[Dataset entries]
****************
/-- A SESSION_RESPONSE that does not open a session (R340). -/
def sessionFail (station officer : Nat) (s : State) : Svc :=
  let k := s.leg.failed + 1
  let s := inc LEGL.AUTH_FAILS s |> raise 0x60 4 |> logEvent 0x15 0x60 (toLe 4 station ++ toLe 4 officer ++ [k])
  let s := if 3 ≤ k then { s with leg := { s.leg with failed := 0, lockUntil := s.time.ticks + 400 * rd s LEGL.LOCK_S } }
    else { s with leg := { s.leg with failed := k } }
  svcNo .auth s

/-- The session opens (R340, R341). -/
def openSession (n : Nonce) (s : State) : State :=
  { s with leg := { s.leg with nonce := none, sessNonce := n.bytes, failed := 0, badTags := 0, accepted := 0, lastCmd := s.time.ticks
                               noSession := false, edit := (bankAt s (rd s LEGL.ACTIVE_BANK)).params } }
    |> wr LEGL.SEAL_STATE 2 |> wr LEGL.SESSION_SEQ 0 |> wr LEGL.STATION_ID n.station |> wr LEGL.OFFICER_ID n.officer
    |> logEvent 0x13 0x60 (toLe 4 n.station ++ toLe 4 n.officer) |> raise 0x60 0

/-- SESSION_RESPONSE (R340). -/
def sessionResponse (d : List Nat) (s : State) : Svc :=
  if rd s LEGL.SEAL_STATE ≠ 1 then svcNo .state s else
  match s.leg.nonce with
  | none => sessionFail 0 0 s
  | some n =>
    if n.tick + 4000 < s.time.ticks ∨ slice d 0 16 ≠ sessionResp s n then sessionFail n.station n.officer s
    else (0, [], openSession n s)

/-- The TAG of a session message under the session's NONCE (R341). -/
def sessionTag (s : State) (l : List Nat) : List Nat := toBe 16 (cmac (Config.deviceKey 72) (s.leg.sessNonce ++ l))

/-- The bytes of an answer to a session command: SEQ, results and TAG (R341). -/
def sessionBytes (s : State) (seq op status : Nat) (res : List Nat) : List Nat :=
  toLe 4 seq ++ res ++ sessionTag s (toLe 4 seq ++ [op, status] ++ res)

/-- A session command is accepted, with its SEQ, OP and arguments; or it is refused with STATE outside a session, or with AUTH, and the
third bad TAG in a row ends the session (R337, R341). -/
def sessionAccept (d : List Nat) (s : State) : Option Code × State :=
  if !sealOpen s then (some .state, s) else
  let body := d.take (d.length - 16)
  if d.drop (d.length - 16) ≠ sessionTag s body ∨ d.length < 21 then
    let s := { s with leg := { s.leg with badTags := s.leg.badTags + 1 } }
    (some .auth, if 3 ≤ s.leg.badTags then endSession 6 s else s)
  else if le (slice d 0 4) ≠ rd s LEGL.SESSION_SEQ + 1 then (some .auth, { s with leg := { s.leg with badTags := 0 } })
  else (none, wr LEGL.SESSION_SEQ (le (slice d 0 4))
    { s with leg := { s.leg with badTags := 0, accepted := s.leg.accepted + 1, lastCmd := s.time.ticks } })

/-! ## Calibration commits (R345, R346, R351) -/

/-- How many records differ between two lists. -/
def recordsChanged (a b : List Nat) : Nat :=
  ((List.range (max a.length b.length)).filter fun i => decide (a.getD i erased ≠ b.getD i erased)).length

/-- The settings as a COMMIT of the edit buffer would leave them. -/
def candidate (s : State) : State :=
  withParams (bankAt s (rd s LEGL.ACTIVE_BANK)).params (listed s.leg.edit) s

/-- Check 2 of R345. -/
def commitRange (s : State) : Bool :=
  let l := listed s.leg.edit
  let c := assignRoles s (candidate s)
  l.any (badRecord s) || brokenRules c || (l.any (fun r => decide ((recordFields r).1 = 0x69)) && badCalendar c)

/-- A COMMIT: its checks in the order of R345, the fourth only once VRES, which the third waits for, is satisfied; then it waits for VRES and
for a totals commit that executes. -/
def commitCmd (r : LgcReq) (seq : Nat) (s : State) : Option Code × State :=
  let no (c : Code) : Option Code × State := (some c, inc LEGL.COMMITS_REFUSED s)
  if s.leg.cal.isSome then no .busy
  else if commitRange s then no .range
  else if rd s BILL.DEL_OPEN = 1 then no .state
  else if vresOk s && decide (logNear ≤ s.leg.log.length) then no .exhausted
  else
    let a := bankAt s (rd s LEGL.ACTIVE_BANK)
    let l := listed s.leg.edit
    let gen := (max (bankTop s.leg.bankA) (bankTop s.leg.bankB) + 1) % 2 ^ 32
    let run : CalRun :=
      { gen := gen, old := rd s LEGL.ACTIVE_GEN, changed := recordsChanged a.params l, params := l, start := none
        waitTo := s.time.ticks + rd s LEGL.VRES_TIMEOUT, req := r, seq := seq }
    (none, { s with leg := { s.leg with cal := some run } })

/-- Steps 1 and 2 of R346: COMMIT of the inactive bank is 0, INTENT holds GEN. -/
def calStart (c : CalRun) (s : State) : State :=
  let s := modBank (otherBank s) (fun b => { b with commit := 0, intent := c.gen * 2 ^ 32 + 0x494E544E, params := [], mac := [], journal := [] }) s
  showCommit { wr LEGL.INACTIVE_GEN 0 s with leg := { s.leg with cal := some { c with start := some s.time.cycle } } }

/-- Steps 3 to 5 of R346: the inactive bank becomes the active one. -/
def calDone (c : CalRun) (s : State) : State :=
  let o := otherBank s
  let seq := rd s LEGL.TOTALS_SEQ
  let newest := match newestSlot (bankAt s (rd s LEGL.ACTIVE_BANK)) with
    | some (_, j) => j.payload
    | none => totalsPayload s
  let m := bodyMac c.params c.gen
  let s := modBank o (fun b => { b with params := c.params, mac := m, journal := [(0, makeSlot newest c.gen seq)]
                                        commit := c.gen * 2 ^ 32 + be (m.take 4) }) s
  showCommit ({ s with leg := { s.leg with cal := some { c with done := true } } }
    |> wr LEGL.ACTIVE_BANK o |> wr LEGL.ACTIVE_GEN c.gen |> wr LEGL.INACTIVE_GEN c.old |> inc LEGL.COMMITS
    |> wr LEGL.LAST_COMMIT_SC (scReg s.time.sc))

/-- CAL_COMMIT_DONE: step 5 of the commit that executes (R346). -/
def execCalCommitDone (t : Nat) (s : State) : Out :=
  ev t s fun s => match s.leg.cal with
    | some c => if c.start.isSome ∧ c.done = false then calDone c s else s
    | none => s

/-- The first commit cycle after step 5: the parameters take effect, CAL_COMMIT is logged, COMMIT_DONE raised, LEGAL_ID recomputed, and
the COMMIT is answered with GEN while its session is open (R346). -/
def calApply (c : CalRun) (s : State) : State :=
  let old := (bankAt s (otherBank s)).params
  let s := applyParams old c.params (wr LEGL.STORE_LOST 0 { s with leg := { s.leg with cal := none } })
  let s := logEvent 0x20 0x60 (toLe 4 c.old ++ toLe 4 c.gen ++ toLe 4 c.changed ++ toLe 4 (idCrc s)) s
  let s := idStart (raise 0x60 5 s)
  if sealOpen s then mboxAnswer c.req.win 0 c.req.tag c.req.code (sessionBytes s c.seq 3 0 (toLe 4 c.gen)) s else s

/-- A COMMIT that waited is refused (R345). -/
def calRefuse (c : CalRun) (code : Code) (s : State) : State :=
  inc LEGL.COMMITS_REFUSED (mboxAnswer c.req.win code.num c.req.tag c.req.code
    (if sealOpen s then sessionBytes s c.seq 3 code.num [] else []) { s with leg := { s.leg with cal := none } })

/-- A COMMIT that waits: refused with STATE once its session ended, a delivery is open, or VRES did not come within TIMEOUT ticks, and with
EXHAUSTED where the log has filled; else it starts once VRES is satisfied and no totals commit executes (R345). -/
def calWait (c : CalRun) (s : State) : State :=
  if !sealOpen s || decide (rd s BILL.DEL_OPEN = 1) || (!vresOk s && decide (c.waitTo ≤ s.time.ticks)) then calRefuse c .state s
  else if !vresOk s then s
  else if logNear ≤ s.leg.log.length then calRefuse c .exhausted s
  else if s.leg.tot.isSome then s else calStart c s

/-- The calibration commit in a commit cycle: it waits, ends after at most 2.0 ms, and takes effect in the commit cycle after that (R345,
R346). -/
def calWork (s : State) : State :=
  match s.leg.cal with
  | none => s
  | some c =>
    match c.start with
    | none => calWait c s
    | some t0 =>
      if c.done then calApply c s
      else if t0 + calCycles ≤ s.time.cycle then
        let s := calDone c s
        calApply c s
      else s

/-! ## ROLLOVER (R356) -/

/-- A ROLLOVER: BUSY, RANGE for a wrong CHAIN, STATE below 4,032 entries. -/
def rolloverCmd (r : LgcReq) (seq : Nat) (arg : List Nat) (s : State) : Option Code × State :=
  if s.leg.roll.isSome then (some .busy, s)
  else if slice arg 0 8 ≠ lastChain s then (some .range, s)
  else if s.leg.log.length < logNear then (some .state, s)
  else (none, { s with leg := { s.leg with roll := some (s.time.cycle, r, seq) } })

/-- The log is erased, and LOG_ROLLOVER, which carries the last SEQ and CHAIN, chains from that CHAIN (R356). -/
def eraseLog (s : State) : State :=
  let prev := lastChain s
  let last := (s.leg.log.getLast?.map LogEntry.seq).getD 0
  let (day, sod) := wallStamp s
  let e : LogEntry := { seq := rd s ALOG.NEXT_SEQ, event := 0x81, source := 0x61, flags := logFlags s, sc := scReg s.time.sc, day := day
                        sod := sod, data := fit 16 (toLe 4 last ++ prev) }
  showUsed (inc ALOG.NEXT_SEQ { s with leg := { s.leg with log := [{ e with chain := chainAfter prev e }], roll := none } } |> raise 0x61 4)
****************
WHAT IS REQUIRED: Using the records above, filter out every line that lacks the string "prev" and copy the rest.

RESULT OF THIS TASK:
  let prev := lastChain s
                        sod := sod, data := fit 16 (toLe 4 last ++ prev) }
  showUsed (inc ALOG.NEXT_SEQ { s with leg := { s.leg with log := [{ e with chain := chainAfter prev e }], roll := none } } |> raise 0x61 4)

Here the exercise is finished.